-- ==== Sys2Proof/Certificates/Slice0/Obligations.lean ====
section
/-!
DEFINITION. Obligations: the statements for the provers. The tables and relations before each group say, in the terms of spec/, what the
statements of the group claim; `Ready`, `Executes`, `TouchesOnly` and the other shared notions are in Sys2Proof/Safety.lean.
-/

namespace Sys2Proof.Machine

/-! ### Integer instructions (R85 to R95, R105, R108) -/

/-- An integer instruction on the registers D, A, B at width code `w`: its result per sub-element from SAT and the elements of A, B and D. -/
structure IntRow where
  d : BitVec 7
  a : BitVec 7
  b : BitVec 7
  w : BitVec 2
  val : Bool → (n : Nat) → BitVec n → BitVec n → BitVec n → BitVec n

/-- An exact signed value, clamped to the signed range under SAT, otherwise its low bits (R86). -/
def satSigned (sat : Bool) (n : Nat) (v : Int) : BitVec n :=
  BitVec.ofInt n (if sat then min (max v (-(2 ^ (n - 1) : Nat))) ((2 ^ (n - 1) : Nat) - 1) else v)

/-- An exact value, clamped to the natural range under SAT, otherwise its low bits (R93). -/
def satNatural (sat : Bool) (n : Nat) (v : Int) : BitVec n :=
  BitVec.ofInt n (if sat then min (max v 0) ((2 ^ n : Nat) - 1) else v)

/-- The results of R86. -/
def intRow : Instr → Option IntRow
  | .iadd d a b w => some ⟨d, a, b, w, fun sat n x y _ => satSigned sat n (x.toInt + y.toInt)⟩
  | .isub d a b w => some ⟨d, a, b, w, fun sat n x y _ => satSigned sat n (x.toInt - y.toInt)⟩
  | .imul d a b w => some ⟨d, a, b, w, fun sat n x y _ => satSigned sat n (x.toInt * y.toInt)⟩
  | .imulh d a b w => some ⟨d, a, b, w, fun _ n x y _ => BitVec.ofInt n (x.toInt * y.toInt / 2 ^ n)⟩
  | .imulhn d a b w => some ⟨d, a, b, w, fun _ n x y _ => BitVec.ofNat n (x.toNat * y.toNat / 2 ^ n)⟩
  | .imad d a b w => some ⟨d, a, b, w, fun _ _ x y z => x * y + z⟩
  | .imin d a b w => some ⟨d, a, b, w, fun _ _ x y _ => if x.toInt ≤ y.toInt then x else y⟩
  | .imax d a b w => some ⟨d, a, b, w, fun _ _ x y _ => if x.toInt ≤ y.toInt then y else x⟩
  | .iminn d a b w => some ⟨d, a, b, w, fun _ _ x y _ => if x ≤ y then x else y⟩
  | .imaxn d a b w => some ⟨d, a, b, w, fun _ _ x y _ => if x ≤ y then y else x⟩
  | .shl d a b w => some ⟨d, a, b, w, fun _ n x y _ => x <<< (y.toNat % n)⟩
  | .shr d a b w => some ⟨d, a, b, w, fun _ n x y _ => x >>> (y.toNat % n)⟩
  | .sar d a b w => some ⟨d, a, b, w, fun _ n x y _ => x.sshiftRight (y.toNat % n)⟩
  | .rol d a b w => some ⟨d, a, b, w, fun _ _ x y _ => x.rotateLeft y.toNat⟩
  | .ror d a b w => some ⟨d, a, b, w, fun _ _ x y _ => x.rotateRight y.toNat⟩
  | _ => none

/-- The natural forms of R93. -/
def naturalRow : Instr → Option IntRow
  | .iaddNatural d a b w => some ⟨d, a, b, w, fun sat n x y _ => satNatural sat n ((x.toNat : Int) + y.toNat)⟩
  | .isubNatural d a b w => some ⟨d, a, b, w, fun sat n x y _ => satNatural sat n ((x.toNat : Int) - y.toNat)⟩
  | .imulNatural d a b w => some ⟨d, a, b, w, fun sat n x y _ => satNatural sat n ((x.toNat : Int) * y.toNat)⟩
  | _ => none

/-- The integer divisions (R54, R108): D is the dividend and A the divisor; a zero divisor gives all ones and the dividend. -/
def divideRow : Instr → Option IntRow
  | .idivSigned d a _ w => some ⟨d, a, d, w, fun _ n x _ z => if x = 0 then BitVec.allOnes n else BitVec.ofInt n (z.toInt.tdiv x.toInt)⟩
  | .idivNatural d a _ w => some ⟨d, a, d, w, fun _ n x _ z => if x = 0 then BitVec.allOnes n else z / x⟩
  | .iremSigned d a _ w => some ⟨d, a, d, w, fun _ n x _ z => if x = 0 then z else BitVec.ofInt n (z.toInt.tmod x.toInt)⟩
  | .iremNatural d a _ w => some ⟨d, a, d, w, fun _ _ x _ z => if x = 0 then z else z % x⟩
  | _ => none

/-- An integer instruction completes: D takes the row's result in every active sub-element, and nothing else changes. -/
def IntRow.Completes (k : IntRow) (i : Instr) (s : State) (t : Turn) (g : Group) : Prop :=
  Executes i s t g [k.d.toNat] [] (fun c th' => SameFlags c.th th' ∧
    WritesEls (wCount k.w.toNat) (wWidth k.w.toNat) c.m.guard (c.th.rd k.d) (th'.reg (c.th.ix k.d.toNat)) (fun j =>
      k.val c.m.sat (wWidth k.w.toNat) (elem _ (c.th.rd k.a) j) (elem _ (c.th.rd k.b) j) (elem _ (c.th.rd k.d) j)))

/-- A one-source instruction at width code W3. -/
structure UnaryRow where
  d : BitVec 7
  a : BitVec 7
  w : BitVec 3
  val : Bool → (n : Nat) → BitVec n → BitVec n

/-- Number of one bits of the low n. -/
def onesBelow (x : Nat) : Nat → Nat
  | 0 => 0
  | n + 1 => onesBelow x n + (x.testBit n).toNat

/-- The results of R92. -/
def unaryRow : Instr → Option UnaryRow
  | .ineg d a nat w => some ⟨d, a, w, fun sat n x =>
      if nat = 1 then (if sat then 0 else -x) else (if sat then satSigned true n (-x.toInt) else -x)⟩
  | .iabs d a nat w => some ⟨d, a, w, fun sat n x => if nat = 1 then x else satSigned sat n x.toInt.natAbs⟩
  | .popc d a w => some ⟨d, a, w, fun _ n x => BitVec.ofNat n (onesBelow x.toNat n)⟩
  | .clz d a w => some ⟨d, a, w, fun _ _ x => x.clz⟩
  | .ctz d a w => some ⟨d, a, w, fun _ _ x => x.ctz⟩
  | .brev d a w => some ⟨d, a, w, fun _ _ x => x.reverse⟩
  | _ => none

/-- A 64-bit instruction without a width field (R84): its destination and its result. -/
structure WordRow where
  d : BitVec 7
  val : LaneCtx → Word

/-- Bits [top - 1 : pos] of a word, as a word (R93). -/
def fieldOf (signed : Bool) (x : Word) (pos len : Nat) : Word :=
  let n := min (pos + len) 64 - pos
  if n = 0 then 0 else if signed then (x.extractLsb' pos n).signExtend 64 else (x.extractLsb' pos n).setWidth 64

/-- A word with bits [top - 1 : pos] replaced by the low bits of another (R93). -/
def fieldInto (d a : Word) (pos len : Nat) : Word :=
  BitVec.ofBoolListLE ((List.range 64).map (fun j => if pos ≤ j ∧ j < min (pos + len) 64 then a.getLsbD (j - pos) else d.getLsbD j))

/-- Byte k of the 16-byte string of the bytes of A and then of B (R93). -/
def byteOfPair (a b : Word) (k : Nat) : BitVec 8 := if k < 8 then elem 8 a k else elem 8 b (k - 8)

/-- PRMB (R93). -/
def permuted (d a b : Word) : Word :=
  byteOfPair a b (elem 4 d 7).toNat ++ byteOfPair a b (elem 4 d 6).toNat ++ byteOfPair a b (elem 4 d 5).toNat ++
    byteOfPair a b (elem 4 d 4).toNat ++ byteOfPair a b (elem 4 d 3).toNat ++ byteOfPair a b (elem 4 d 2).toNat ++
    byteOfPair a b (elem 4 d 1).toNat ++ byteOfPair a b (elem 4 d 0).toNat

/-- The 64-bit results of R93 and R94. -/
def wordRow : Instr → Option WordRow
  | .and d a b => some ⟨d, fun c => c.th.rd a &&& c.th.rd b⟩
  | .or d a b => some ⟨d, fun c => c.th.rd a ||| c.th.rd b⟩
  | .xor d a b => some ⟨d, fun c => c.th.rd a ^^^ c.th.rd b⟩
  | .andn d a b => some ⟨d, fun c => c.th.rd a &&& ~~~ c.th.rd b⟩
  | .not d a => some ⟨d, fun c => ~~~ c.th.rd a⟩
  | .mov d a => some ⟨d, fun c => c.th.rd a⟩
  | .prmb d a b => some ⟨d, fun c => permuted (c.th.rd d) (c.th.rd a) (c.th.rd b)⟩
  | .bfxNatural d a b => some ⟨d, fun c =>
      fieldOf false (c.th.rd a) ((c.th.rd b).extractLsb' 0 6).toNat ((c.th.rd b).extractLsb' 8 6).toNat⟩
  | .bfxSigned d a b => some ⟨d, fun c =>
      fieldOf true (c.th.rd a) ((c.th.rd b).extractLsb' 0 6).toNat ((c.th.rd b).extractLsb' 8 6).toNat⟩
  | .bfi d a b => some ⟨d, fun c =>
      fieldInto (c.th.rd d) (c.th.rd a) ((c.th.rd b).extractLsb' 0 6).toNat ((c.th.rd b).extractLsb' 8 6).toNat⟩
  | .lea d a b k => some ⟨d, fun c => c.th.rd a + c.th.rd b * BitVec.ofNat 64 (2 ^ k.toNat)⟩
  | .p2g d a => some ⟨d, fun c => (c.th.pred a.toNat).zeroExtend 64⟩
  | _ => none

/-- The immediate forms (R95). -/
def immediateRow : Instr → Option WordRow
  | .addi d a i => some ⟨d, fun c => satSigned c.m.sat 64 ((c.th.rd a).toInt + i.toInt)⟩
  | .andImmediate d a i => some ⟨d, fun c => c.th.rd a &&& i.zeroExtend 64⟩
  | .orImmediate d a i => some ⟨d, fun c => c.th.rd a ||| i.zeroExtend 64⟩
  | .xorImmediate d a i => some ⟨d, fun c => c.th.rd a ^^^ i.zeroExtend 64⟩
  | .andnImmediate d a i => some ⟨d, fun c => c.th.rd a &&& ~~~ i.zeroExtend 64⟩
  | .shlImmediate d a k => some ⟨d, fun c => c.th.rd a <<< k.toNat⟩
  | .shrImmediate d a k => some ⟨d, fun c => c.th.rd a >>> k.toNat⟩
  | .sarImmediate d a k => some ⟨d, fun c => (c.th.rd a).sshiftRight k.toNat⟩
  | .rolImmediate d a k => some ⟨d, fun c => (c.th.rd a).rotateLeft k.toNat⟩
  | .rorImmediate d a k => some ⟨d, fun c => (c.th.rd a).rotateRight k.toNat⟩
  | .bfxImmediateNatural d a l p => some ⟨d, fun c => fieldOf false (c.th.rd a) p.toNat (l.toNat + 1)⟩
  | .bfxImmediateSigned d a l p => some ⟨d, fun c => fieldOf true (c.th.rd a) p.toNat (l.toNat + 1)⟩
  | .lui d i => some ⟨d, fun _ => i.signExtend 64 * 0x1000⟩
  | _ => none

/-- A 64-bit instruction completes: D takes the row's result where guard bit 0 is set, and nothing else changes (R14, R84). -/
def WordRow.Completes (k : WordRow) (i : Instr) (s : State) (t : Turn) (g : Group) : Prop :=
  Executes i s t g [k.d.toNat] [] (fun c th' => SameFlags c.th th' ∧
    th'.reg (c.th.ix k.d.toNat) = if c.m.guard.getLsbD 0 then k.val c else c.th.rd k.d)

/-- Sub-elements that bit j of a predicate stands for, of S (R18, R19). -/
def predSources (S j : Nat) : List Nat := if S = 16 then [2 * j, 2 * j + 1] else [j % S]

/-- A predicate written at S sub-elements (R19): bit j takes the AND of the results it stands for where they are active, and keeps its old
value elsewhere; a write to p0 is discarded. -/
def WritesPred (S : Nat) (guard : Byte) (p : Nat) (th th' : Thread) (r : Nat → Bool) : Prop :=
  ∀ j, j < 8 → (th'.pred p).getLsbD j =
    if p = 0 then true else if onEl guard S (predSources S j).head! then (predSources S j).all r else (th.pred p).getLsbD j

/-- The conditions of R87. -/
def condHolds (cc : BitVec 3) {n : Nat} (x y : BitVec n) : Bool :=
  match cc with
  | 0 => x == y
  | 1 => x != y
  | 2 => decide (x.toInt < y.toInt)
  | 3 => decide (x.toInt ≤ y.toInt)
  | 4 => decide (y.toInt < x.toInt)
  | 5 => decide (y.toInt ≤ x.toInt)
  | 6 => decide (x < y)
  | 7 => decide (y ≤ x)

/-- The predicate operations of R94. -/
def predRow : Instr → Option (BitVec 4 × (LaneCtx → Byte))
  | .pand d a b => some (d, fun c => c.th.pred a.toNat &&& c.th.pred b.toNat)
  | .por d a b => some (d, fun c => c.th.pred a.toNat ||| c.th.pred b.toNat)
  | .pxor d a b => some (d, fun c => c.th.pred a.toNat ^^^ c.th.pred b.toNat)
  | .pnot d a => some (d, fun c => ~~~ c.th.pred a.toNat)
  | .g2p d a => some (d, fun c => (c.th.rd a).truncate 8)
  | _ => none

/-- One sub-element with a carry in (R90): its result and the carry out. -/
def carryRow : Instr → Option (BitVec 7 × BitVec 7 × BitVec 3 × BitVec 4 × ((n : Nat) → BitVec n → BitVec n → Bool → BitVec n × Bool))
  | .iaddc d a w p => some (d, a, w, p, fun n z x k => (z + x + BitVec.ofNat n k.toNat, decide (2 ^ n ≤ z.toNat + x.toNat + k.toNat)))
  | .isubb d a w p => some (d, a, w, p, fun n z x k => (z - x - BitVec.ofNat n k.toNat, decide (z.toNat < x.toNat + k.toNat)))
  | _ => none

end Sys2Proof.Machine

section
open Sys2Proof Sys2Proof.Machine

/-- The fifteen register forms of INT compute as R86 says. -/
def Sys2Proof.Claims.IntegerArithmetic : Prop :=
  ∀ (i : Instr) (k : IntRow) (s : State) (t : Turn) (m : Team) (g : Group), intRow i = some k → Ready i s t m g → k.Completes i s t g

/-- The natural forms of IADD, ISUB and IMUL compute as R93 says. -/
def Sys2Proof.Claims.NaturalArithmetic : Prop :=
  ∀ (i : Instr) (k : IntRow) (s : State) (t : Turn) (m : Team) (g : Group), naturalRow i = some k → Ready i s t m g → k.Completes i s t g

/-- Integer division and remainder compute as R54 and R108 say; a zero divisor is no trap. -/
def Sys2Proof.Claims.IntegerDivision : Prop :=
  ∀ (i : Instr) (k : IntRow) (s : State) (t : Turn) (m : Team) (g : Group), divideRow i = some k → Ready i s t m g → k.Completes i s t g

/-- INEG, IABS, POPC, CLZ, CTZ and BREV compute as R92 says. -/
def Sys2Proof.Claims.UnaryIntegers : Prop :=
  ∀ (i : Instr) (k : UnaryRow) (s : State) (t : Turn) (m : Team) (g : Group), unaryRow i = some k → k.w.toNat ≤ 4 → Ready i s t m g →
    Executes i s t g [k.d.toNat] [] (fun c th' => SameFlags c.th th' ∧
      WritesEls (wCount k.w.toNat) (wWidth k.w.toNat) c.m.guard (c.th.rd k.d) (th'.reg (c.th.ix k.d.toNat)) (fun j =>
        k.val c.m.sat (wWidth k.w.toNat) (elem _ (c.th.rd k.a) j)))

/-- The 64-bit logical, move, permute, bit-field, address and P2G instructions compute as R93 and R94 say. -/
def Sys2Proof.Claims.WordOperations : Prop :=
  ∀ (i : Instr) (k : WordRow) (s : State) (t : Turn) (m : Team) (g : Group), wordRow i = some k → Ready i s t m g → k.Completes i s t g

******************************

## WHAT THE TASK REQUIRES
The entries above hold a line with "decide (y ≤ x)" and a later line with "def Sys2Proof.Claims.IntegerDivision : Prop". Write out exactly those lines and all lines between, nothing more.

## REPLY
  | 7 => decide (y ≤ x)

/-- The predicate operations of R94. -/
def predRow : Instr → Option (BitVec 4 × (LaneCtx → Byte))
  | .pand d a b => some (d, fun c => c.th.pred a.toNat &&& c.th.pred b.toNat)
  | .por d a b => some (d, fun c => c.th.pred a.toNat ||| c.th.pred b.toNat)
  | .pxor d a b => some (d, fun c => c.th.pred a.toNat ^^^ c.th.pred b.toNat)
  | .pnot d a => some (d, fun c => ~~~ c.th.pred a.toNat)
  | .g2p d a => some (d, fun c => (c.th.rd a).truncate 8)
  | _ => none

/-- One sub-element with a carry in (R90): its result and the carry out. -/
def carryRow : Instr → Option (BitVec 7 × BitVec 7 × BitVec 3 × BitVec 4 × ((n : Nat) → BitVec n → BitVec n → Bool → BitVec n × Bool))
  | .iaddc d a w p => some (d, a, w, p, fun n z x k => (z + x + BitVec.ofNat n k.toNat, decide (2 ^ n ≤ z.toNat + x.toNat + k.toNat)))
  | .isubb d a w p => some (d, a, w, p, fun n z x k => (z - x - BitVec.ofNat n k.toNat, decide (z.toNat < x.toNat + k.toNat)))
  | _ => none

end Sys2Proof.Machine

section
open Sys2Proof Sys2Proof.Machine

/-- The fifteen register forms of INT compute as R86 says. -/
def Sys2Proof.Claims.IntegerArithmetic : Prop :=
  ∀ (i : Instr) (k : IntRow) (s : State) (t : Turn) (m : Team) (g : Group), intRow i = some k → Ready i s t m g → k.Completes i s t g

/-- The natural forms of IADD, ISUB and IMUL compute as R93 says. -/
def Sys2Proof.Claims.NaturalArithmetic : Prop :=
  ∀ (i : Instr) (k : IntRow) (s : State) (t : Turn) (m : Team) (g : Group), naturalRow i = some k → Ready i s t m g → k.Completes i s t g

/-- Integer division and remainder compute as R54 and R108 say; a zero divisor is no trap. -/
def Sys2Proof.Claims.IntegerDivision : Prop :=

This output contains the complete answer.